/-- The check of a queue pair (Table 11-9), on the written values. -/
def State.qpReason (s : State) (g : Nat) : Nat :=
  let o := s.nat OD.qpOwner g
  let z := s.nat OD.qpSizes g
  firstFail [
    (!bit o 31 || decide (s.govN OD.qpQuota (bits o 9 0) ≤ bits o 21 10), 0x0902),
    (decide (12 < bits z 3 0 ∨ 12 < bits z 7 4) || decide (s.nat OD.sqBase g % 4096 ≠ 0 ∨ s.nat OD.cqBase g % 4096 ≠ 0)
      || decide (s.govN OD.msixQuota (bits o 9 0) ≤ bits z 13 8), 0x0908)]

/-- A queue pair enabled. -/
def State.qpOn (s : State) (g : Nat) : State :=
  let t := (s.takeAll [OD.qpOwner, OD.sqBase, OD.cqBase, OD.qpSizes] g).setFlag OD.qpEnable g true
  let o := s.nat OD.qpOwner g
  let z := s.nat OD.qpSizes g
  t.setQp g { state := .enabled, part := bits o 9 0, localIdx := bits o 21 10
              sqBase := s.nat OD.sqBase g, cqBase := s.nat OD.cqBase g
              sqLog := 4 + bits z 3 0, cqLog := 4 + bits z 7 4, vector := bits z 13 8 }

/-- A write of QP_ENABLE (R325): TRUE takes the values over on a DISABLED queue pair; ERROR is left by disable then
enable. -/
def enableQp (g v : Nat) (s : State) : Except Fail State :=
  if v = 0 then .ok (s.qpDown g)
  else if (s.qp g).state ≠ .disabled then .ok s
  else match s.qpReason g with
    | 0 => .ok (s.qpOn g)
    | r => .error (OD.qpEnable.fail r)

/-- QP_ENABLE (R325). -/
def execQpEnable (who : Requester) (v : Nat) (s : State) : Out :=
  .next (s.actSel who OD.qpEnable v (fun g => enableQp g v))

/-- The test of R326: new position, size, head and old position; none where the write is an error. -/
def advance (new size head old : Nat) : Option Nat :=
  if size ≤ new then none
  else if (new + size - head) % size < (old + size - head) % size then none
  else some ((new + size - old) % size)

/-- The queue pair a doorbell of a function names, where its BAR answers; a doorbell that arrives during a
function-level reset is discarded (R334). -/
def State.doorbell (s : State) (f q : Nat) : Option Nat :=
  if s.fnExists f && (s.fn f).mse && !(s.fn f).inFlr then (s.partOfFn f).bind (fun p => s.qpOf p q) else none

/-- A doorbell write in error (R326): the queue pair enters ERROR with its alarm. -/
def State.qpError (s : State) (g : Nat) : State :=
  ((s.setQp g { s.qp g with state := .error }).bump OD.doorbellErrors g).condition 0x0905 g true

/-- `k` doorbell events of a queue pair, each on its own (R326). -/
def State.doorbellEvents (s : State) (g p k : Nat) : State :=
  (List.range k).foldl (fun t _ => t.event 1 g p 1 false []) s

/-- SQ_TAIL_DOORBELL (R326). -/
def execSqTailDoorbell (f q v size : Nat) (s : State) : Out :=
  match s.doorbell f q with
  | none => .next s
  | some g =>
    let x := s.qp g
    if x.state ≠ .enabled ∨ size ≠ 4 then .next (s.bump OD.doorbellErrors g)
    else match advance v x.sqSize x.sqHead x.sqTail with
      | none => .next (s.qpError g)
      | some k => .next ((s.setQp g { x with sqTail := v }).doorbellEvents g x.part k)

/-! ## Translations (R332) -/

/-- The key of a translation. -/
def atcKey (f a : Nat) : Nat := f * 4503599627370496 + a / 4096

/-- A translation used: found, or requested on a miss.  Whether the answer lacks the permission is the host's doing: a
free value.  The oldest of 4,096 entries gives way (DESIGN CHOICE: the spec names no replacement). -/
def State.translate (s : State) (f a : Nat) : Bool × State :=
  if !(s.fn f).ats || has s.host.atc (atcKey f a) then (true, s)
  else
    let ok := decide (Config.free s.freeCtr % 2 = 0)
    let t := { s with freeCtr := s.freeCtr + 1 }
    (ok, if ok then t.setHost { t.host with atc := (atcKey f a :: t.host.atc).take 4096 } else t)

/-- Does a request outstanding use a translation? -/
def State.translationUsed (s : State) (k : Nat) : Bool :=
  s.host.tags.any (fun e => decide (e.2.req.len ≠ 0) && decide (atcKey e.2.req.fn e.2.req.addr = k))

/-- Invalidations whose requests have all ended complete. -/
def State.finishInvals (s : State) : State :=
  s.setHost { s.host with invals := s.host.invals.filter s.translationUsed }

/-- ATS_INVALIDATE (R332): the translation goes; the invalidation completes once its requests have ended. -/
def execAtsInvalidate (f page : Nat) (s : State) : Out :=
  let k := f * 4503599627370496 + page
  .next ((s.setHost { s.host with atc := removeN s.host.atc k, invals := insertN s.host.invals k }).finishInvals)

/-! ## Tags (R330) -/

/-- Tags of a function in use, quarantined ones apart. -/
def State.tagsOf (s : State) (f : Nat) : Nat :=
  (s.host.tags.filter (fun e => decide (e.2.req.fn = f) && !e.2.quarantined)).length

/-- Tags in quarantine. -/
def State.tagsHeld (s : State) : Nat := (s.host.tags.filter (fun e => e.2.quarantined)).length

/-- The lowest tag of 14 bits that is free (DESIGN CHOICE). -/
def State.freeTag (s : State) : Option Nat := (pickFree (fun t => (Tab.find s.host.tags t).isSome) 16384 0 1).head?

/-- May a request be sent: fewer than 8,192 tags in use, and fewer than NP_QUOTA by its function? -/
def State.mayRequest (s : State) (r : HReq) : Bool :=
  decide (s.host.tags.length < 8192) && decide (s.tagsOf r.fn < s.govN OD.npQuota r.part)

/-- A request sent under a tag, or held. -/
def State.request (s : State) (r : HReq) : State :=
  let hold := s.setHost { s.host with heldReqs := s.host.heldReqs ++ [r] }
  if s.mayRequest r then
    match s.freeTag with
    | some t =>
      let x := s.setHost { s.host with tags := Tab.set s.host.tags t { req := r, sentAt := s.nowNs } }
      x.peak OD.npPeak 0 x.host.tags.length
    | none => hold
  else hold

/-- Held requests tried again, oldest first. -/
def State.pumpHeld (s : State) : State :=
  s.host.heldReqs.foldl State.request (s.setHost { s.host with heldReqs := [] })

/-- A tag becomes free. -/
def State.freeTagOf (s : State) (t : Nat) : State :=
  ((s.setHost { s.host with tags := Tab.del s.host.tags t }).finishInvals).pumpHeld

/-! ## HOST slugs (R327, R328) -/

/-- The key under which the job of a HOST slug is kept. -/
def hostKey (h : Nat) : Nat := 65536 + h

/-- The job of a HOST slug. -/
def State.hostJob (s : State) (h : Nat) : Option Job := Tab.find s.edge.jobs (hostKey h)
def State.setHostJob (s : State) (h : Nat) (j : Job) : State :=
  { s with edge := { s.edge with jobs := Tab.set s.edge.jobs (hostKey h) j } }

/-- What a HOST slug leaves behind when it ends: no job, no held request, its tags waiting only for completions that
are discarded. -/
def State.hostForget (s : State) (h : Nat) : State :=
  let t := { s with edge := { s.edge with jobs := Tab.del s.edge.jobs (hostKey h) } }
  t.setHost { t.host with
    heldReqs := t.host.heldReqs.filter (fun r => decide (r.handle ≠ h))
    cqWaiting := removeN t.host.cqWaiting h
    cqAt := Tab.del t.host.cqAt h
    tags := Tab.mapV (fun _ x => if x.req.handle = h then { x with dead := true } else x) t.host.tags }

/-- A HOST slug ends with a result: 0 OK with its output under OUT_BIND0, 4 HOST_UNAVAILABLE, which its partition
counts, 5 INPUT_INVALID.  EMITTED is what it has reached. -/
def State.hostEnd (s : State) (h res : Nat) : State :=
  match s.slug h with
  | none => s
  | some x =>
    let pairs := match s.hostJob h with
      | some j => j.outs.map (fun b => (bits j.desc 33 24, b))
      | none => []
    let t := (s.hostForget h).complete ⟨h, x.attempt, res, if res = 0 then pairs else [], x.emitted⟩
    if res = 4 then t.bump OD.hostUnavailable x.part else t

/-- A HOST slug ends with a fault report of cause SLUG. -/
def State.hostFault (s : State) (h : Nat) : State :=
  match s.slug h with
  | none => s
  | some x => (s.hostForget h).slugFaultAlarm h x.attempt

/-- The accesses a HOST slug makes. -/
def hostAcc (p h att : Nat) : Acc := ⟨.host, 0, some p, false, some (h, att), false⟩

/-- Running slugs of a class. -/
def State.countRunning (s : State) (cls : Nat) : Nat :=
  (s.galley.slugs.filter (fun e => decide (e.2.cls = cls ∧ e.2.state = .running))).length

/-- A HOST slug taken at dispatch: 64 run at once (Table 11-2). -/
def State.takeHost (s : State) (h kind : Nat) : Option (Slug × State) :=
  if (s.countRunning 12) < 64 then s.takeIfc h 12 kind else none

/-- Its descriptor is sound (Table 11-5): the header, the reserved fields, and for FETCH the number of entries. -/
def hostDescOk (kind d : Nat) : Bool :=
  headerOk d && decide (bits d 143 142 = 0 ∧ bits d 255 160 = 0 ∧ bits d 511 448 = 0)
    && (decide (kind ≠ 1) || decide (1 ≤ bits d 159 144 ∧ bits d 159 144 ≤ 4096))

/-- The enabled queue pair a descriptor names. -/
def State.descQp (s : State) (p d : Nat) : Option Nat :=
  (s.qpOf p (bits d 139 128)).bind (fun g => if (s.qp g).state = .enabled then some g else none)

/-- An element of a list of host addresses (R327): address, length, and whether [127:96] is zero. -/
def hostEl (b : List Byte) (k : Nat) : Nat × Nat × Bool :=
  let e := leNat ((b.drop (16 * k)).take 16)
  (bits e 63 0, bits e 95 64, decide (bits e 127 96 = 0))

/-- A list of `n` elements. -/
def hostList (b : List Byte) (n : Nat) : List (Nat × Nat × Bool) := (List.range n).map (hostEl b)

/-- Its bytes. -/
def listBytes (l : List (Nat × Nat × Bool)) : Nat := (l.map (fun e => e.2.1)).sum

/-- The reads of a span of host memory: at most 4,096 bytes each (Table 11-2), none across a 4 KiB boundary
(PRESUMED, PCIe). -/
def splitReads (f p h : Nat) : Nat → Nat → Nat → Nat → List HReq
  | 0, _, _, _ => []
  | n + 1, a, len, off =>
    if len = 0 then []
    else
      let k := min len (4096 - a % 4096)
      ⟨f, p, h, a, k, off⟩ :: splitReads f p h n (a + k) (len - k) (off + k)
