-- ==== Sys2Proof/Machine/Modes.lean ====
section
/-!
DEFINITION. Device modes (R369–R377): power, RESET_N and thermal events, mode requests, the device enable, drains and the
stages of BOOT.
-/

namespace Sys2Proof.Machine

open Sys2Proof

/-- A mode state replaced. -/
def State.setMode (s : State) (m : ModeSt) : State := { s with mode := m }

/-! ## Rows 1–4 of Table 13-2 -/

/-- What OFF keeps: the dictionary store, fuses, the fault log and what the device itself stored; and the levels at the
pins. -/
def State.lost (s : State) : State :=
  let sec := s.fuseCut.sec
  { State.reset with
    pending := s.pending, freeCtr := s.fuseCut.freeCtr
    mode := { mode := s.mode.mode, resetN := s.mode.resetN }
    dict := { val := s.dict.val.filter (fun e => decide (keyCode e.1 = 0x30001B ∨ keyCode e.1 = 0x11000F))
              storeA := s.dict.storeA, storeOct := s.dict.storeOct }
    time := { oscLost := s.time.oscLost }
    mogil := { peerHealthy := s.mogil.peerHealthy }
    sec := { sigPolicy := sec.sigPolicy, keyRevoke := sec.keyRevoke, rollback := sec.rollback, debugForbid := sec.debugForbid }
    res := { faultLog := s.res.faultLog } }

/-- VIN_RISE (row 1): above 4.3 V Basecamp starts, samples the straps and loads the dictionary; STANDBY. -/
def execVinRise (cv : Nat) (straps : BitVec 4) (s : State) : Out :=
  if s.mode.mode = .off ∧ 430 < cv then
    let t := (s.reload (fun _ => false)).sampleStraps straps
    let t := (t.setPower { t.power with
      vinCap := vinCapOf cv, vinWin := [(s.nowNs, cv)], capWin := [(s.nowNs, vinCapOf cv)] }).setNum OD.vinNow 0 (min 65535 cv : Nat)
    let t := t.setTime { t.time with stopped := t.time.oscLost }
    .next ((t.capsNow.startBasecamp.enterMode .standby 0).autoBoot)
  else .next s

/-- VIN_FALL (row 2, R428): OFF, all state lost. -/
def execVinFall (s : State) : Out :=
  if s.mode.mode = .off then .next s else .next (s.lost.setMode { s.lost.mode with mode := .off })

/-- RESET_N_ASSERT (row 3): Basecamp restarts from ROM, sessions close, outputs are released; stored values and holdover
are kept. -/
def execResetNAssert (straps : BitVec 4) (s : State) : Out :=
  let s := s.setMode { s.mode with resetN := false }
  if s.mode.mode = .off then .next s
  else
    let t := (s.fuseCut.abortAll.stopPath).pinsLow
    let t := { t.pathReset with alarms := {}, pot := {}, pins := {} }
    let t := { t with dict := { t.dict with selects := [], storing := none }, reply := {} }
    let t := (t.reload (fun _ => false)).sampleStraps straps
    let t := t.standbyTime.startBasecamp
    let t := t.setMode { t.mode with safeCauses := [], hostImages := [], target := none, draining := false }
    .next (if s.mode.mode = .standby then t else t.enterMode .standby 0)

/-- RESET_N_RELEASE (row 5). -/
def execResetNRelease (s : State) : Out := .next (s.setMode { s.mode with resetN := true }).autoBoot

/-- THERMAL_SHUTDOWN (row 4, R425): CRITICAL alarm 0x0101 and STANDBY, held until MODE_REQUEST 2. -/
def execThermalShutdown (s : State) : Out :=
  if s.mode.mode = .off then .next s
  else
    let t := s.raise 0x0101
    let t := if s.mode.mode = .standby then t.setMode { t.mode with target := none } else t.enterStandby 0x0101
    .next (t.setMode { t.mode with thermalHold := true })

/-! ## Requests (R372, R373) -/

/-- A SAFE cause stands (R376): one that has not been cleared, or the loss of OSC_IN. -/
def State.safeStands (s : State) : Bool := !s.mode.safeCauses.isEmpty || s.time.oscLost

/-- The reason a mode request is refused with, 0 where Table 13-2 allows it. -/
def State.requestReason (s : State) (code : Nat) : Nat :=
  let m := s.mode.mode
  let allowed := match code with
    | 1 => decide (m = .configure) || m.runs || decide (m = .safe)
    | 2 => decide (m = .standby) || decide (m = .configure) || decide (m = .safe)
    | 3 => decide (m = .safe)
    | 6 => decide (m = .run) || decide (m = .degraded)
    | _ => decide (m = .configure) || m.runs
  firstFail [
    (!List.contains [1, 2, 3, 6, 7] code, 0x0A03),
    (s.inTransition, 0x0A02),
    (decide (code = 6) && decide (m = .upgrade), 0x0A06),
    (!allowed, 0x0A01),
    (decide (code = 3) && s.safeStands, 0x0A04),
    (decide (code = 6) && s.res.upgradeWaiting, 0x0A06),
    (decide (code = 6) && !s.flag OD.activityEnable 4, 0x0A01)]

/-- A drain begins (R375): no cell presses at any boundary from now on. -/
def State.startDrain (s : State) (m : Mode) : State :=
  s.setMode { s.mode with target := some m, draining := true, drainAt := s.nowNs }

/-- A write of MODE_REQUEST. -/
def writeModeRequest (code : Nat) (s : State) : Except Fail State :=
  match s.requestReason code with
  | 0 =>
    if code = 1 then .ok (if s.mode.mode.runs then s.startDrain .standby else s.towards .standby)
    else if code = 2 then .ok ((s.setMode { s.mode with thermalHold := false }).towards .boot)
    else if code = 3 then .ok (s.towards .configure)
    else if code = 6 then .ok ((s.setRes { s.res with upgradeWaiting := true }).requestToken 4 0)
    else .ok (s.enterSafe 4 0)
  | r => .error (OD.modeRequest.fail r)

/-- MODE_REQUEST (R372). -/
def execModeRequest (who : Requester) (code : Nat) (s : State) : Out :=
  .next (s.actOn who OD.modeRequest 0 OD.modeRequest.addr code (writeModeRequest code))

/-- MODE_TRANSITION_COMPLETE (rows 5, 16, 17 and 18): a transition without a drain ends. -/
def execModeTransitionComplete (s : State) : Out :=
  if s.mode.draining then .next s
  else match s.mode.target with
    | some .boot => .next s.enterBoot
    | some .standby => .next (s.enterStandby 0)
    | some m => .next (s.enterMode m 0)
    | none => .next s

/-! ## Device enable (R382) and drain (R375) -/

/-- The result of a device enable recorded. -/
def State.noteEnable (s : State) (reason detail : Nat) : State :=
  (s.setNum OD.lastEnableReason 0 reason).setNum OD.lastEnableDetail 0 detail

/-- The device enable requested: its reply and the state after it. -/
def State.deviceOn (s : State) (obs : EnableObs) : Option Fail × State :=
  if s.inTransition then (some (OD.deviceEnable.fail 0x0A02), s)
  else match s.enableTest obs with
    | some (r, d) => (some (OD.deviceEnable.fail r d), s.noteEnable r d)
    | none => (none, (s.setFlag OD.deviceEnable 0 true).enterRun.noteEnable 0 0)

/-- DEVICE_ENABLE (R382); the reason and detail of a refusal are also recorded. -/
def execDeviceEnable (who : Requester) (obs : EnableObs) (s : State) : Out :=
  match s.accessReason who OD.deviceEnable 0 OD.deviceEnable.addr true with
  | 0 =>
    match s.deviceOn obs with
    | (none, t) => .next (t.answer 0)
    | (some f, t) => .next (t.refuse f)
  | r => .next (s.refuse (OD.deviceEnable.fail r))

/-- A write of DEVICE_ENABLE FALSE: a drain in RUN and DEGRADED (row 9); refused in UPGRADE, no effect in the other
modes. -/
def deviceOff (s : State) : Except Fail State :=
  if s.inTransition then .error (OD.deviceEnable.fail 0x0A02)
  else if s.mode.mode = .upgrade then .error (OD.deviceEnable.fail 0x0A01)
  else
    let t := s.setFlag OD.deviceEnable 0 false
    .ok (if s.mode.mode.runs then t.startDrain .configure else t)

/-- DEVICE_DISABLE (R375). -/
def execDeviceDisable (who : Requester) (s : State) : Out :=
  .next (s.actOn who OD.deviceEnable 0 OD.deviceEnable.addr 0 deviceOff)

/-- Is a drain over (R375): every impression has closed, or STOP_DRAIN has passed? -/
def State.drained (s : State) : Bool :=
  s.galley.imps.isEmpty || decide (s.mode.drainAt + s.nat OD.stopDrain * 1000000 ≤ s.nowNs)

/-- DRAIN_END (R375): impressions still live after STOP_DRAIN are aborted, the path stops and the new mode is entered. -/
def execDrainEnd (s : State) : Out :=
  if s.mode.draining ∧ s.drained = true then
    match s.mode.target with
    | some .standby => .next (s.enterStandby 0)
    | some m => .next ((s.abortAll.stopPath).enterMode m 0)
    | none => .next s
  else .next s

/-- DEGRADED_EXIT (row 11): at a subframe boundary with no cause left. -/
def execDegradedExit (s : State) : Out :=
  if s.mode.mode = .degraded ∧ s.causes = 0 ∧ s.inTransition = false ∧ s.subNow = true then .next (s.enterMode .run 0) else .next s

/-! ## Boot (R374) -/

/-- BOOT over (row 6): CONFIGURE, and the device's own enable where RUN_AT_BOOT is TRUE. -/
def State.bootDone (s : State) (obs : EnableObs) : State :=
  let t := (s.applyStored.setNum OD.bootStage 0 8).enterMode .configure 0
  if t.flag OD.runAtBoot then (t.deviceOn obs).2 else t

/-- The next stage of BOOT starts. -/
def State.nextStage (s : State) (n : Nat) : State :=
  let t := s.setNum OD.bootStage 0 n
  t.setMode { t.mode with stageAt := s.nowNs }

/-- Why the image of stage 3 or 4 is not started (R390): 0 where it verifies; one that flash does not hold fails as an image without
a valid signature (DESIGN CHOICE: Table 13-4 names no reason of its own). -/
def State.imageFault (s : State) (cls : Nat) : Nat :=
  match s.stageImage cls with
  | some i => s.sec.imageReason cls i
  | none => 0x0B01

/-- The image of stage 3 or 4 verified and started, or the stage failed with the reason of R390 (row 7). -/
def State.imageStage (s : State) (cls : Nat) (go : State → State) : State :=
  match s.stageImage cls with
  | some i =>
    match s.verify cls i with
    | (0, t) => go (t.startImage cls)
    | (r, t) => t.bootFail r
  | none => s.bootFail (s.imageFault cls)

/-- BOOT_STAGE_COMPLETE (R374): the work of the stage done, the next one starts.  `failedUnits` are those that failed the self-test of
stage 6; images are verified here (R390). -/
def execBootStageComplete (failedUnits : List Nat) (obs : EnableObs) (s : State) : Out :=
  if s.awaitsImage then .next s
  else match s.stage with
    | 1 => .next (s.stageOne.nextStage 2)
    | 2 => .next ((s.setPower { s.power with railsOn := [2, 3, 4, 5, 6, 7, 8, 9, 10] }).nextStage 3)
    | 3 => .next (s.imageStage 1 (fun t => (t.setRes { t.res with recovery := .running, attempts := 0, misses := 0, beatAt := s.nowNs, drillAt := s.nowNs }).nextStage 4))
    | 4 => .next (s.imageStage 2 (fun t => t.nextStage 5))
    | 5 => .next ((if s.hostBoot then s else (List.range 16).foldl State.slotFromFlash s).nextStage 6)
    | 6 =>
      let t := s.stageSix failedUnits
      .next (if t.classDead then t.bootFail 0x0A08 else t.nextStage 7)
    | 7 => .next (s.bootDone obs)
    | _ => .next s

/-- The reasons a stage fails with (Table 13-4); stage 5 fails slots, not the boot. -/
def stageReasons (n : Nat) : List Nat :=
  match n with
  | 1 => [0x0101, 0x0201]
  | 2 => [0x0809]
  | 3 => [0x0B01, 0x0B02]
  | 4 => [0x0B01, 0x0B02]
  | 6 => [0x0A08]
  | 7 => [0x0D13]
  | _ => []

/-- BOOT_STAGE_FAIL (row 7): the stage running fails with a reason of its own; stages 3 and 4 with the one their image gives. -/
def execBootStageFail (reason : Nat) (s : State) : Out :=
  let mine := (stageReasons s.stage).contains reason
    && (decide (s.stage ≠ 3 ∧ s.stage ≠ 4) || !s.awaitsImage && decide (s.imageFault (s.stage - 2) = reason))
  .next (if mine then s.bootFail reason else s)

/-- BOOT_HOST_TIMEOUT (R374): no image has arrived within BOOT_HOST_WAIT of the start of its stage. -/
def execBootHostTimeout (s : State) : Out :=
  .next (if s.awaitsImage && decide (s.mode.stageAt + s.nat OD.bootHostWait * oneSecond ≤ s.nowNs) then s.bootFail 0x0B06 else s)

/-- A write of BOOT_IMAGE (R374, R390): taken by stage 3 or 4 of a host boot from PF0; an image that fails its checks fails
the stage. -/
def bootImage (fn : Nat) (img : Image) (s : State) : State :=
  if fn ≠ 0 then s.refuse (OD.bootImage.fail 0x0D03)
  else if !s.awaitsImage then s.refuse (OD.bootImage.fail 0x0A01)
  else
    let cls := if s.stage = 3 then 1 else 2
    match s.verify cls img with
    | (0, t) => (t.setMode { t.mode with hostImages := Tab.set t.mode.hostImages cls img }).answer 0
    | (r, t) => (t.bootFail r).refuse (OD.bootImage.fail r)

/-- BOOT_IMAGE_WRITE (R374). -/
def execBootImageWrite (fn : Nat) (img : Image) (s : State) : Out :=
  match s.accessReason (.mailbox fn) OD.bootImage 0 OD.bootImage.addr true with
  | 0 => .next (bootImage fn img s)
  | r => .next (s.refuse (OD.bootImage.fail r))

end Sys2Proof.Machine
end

_ _ _ _

When you reach the line containing "def State.freeTag (s" in the data above, start copying exactly, and stop after the line containing "x.peak OD.npPeak 0 x.host.tags.length".

*Written answer*
def State.freeTag (s : State) : Option Nat := (pickFree (fun t => (Tab.find s.host.tags t).isSome) 16384 0 1).head?

/-- May a request be sent: fewer than 8,192 tags in use, and fewer than NP_QUOTA by its function? -/
def State.mayRequest (s : State) (r : HReq) : Bool :=
  decide (s.host.tags.length < 8192) && decide (s.tagsOf r.fn < s.govN OD.npQuota r.part)

/-- A request sent under a tag, or held. -/
def State.request (s : State) (r : HReq) : State :=
  let hold := s.setHost { s.host with heldReqs := s.host.heldReqs ++ [r] }
  if s.mayRequest r then
    match s.freeTag with
    | some t =>
      let x := s.setHost { s.host with tags := Tab.set s.host.tags t { req := r, sentAt := s.nowNs } }
      x.peak OD.npPeak 0 x.host.tags.length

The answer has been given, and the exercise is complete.